Find "structure QReg where" and "qreg (cl : Cluster) (n : Nat)" in the records below. Copy the lines holding them and every line between, exactly, and no others.

Start of DATASET ENTRIES

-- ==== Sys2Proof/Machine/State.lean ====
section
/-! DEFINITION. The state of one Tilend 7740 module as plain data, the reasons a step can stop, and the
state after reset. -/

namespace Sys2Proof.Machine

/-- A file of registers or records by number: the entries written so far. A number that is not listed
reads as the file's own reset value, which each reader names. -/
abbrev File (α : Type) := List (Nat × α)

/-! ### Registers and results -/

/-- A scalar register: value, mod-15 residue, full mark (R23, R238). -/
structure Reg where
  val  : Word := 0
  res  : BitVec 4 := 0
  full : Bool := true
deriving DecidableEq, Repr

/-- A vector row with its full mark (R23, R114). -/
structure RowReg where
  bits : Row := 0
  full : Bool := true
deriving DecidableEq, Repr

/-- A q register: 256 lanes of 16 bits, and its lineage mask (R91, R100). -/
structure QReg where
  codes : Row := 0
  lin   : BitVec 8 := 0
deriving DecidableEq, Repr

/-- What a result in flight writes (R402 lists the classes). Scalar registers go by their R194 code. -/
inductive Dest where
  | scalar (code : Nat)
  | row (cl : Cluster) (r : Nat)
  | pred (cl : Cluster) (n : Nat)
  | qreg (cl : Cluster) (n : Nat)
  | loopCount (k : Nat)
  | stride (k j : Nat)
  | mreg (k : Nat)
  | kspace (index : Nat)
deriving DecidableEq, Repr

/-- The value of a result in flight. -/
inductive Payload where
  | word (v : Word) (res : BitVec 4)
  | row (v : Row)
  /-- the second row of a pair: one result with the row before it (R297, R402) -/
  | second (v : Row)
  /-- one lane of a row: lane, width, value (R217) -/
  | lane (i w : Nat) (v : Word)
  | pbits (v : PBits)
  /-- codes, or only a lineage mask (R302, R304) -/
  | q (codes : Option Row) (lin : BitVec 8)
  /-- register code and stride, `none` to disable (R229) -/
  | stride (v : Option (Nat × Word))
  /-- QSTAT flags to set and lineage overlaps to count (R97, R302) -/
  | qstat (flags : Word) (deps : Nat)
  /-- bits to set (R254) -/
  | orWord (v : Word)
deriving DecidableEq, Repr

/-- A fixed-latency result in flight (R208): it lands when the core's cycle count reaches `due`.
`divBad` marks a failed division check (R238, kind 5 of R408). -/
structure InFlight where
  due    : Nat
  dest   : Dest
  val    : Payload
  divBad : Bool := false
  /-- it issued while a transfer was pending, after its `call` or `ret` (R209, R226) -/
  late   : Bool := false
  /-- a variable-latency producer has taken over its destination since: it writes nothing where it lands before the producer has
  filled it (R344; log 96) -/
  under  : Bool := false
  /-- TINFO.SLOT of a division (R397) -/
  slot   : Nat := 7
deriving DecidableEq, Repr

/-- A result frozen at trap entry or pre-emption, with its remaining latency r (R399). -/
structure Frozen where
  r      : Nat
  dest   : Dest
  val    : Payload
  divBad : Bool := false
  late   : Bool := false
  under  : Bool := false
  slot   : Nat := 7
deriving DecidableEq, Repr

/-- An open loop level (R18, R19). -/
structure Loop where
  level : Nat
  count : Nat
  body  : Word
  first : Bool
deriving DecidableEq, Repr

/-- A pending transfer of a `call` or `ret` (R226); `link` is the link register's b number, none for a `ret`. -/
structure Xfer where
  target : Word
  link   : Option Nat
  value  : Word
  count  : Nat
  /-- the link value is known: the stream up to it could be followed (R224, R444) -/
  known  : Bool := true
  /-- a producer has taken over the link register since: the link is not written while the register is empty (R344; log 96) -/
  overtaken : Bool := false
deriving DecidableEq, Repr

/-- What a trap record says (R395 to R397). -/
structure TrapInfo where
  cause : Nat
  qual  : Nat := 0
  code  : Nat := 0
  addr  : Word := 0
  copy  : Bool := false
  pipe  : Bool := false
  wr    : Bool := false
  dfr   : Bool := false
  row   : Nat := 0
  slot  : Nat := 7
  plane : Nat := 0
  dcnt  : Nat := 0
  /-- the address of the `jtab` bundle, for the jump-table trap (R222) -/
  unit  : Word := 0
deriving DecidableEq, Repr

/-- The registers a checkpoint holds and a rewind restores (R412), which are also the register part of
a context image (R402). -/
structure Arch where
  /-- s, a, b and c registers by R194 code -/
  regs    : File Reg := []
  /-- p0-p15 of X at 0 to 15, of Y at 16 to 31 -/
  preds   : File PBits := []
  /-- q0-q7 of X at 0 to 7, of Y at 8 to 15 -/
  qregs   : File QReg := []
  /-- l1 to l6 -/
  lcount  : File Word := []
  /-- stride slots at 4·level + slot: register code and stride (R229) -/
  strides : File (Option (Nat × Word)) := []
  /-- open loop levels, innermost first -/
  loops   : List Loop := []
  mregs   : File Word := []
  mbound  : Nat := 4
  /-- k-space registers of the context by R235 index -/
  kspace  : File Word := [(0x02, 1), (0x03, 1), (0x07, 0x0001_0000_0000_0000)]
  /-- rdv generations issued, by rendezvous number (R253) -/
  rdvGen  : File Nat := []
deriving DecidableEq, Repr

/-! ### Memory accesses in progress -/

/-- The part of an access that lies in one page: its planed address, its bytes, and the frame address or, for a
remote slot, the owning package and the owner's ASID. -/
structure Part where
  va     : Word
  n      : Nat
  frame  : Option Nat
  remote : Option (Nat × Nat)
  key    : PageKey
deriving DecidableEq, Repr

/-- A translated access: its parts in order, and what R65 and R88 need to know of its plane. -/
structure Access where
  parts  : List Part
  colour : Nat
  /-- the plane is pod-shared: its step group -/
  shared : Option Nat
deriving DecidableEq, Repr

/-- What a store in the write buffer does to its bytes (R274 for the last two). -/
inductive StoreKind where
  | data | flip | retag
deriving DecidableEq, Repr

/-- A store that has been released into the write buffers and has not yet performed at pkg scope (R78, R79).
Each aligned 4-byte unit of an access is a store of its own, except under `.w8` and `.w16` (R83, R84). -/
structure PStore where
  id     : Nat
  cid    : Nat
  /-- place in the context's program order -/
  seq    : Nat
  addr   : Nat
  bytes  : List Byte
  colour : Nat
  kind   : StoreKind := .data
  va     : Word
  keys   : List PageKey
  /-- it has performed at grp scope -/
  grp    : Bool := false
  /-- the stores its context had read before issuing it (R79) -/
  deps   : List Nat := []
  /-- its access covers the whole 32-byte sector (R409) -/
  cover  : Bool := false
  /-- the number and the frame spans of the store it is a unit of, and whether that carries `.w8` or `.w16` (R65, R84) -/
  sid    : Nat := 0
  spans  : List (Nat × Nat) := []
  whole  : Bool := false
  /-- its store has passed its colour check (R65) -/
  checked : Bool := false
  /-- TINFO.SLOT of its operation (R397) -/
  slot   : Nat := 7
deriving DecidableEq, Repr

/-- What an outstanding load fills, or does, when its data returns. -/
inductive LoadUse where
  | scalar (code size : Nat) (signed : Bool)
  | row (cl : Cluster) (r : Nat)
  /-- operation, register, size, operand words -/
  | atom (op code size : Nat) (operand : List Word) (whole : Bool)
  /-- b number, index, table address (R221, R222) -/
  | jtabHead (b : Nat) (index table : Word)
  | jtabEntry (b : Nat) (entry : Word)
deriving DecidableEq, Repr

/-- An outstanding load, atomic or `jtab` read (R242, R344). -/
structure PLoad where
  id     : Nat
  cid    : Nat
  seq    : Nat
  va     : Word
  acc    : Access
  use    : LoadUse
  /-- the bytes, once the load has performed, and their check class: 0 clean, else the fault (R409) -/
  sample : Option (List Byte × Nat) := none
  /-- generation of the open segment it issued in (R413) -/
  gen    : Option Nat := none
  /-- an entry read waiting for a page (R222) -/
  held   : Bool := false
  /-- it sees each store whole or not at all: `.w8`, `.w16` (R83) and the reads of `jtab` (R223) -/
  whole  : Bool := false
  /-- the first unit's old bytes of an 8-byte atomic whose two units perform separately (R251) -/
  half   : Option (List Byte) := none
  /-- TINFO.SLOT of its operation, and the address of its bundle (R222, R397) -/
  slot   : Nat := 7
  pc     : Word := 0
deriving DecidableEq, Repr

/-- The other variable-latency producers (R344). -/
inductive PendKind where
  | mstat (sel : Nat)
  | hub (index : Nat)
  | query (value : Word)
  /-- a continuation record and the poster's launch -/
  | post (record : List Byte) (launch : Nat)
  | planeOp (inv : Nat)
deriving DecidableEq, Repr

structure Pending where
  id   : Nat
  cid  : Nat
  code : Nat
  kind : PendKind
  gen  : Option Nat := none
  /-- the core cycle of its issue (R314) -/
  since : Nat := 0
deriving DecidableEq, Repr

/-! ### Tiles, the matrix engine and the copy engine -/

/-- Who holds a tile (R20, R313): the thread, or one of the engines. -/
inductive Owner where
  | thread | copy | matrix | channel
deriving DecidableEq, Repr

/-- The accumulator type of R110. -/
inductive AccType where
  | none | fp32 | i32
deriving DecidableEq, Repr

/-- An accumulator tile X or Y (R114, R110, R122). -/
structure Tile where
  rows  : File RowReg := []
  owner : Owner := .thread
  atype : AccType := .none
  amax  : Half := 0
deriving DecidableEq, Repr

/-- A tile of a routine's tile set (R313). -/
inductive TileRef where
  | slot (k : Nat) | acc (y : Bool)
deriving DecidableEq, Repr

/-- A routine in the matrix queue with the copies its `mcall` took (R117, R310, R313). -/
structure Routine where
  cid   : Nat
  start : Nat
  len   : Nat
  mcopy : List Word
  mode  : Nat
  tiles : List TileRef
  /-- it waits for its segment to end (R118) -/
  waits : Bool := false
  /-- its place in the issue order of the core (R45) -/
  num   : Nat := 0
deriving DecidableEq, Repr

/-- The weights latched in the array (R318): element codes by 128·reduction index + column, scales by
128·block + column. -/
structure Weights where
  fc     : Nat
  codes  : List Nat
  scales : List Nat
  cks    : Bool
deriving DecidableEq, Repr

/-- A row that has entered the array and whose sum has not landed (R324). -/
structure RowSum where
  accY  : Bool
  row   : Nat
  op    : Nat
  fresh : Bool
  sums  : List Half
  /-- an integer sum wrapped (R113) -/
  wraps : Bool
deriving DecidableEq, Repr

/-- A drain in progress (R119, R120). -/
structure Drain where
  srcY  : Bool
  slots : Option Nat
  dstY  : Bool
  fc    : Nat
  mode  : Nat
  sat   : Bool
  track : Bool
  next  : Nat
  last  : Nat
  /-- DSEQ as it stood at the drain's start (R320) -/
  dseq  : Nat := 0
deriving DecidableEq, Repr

End of DATASET ENTRIES

RESULT OF THIS TASK:
structure QReg where
  codes : Row := 0
  lin   : BitVec 8 := 0
deriving DecidableEq, Repr

/-- What a result in flight writes (R402 lists the classes). Scalar registers go by their R194 code. -/
inductive Dest where
  | scalar (code : Nat)
  | row (cl : Cluster) (r : Nat)
  | pred (cl : Cluster) (n : Nat)
  | qreg (cl : Cluster) (n : Nat)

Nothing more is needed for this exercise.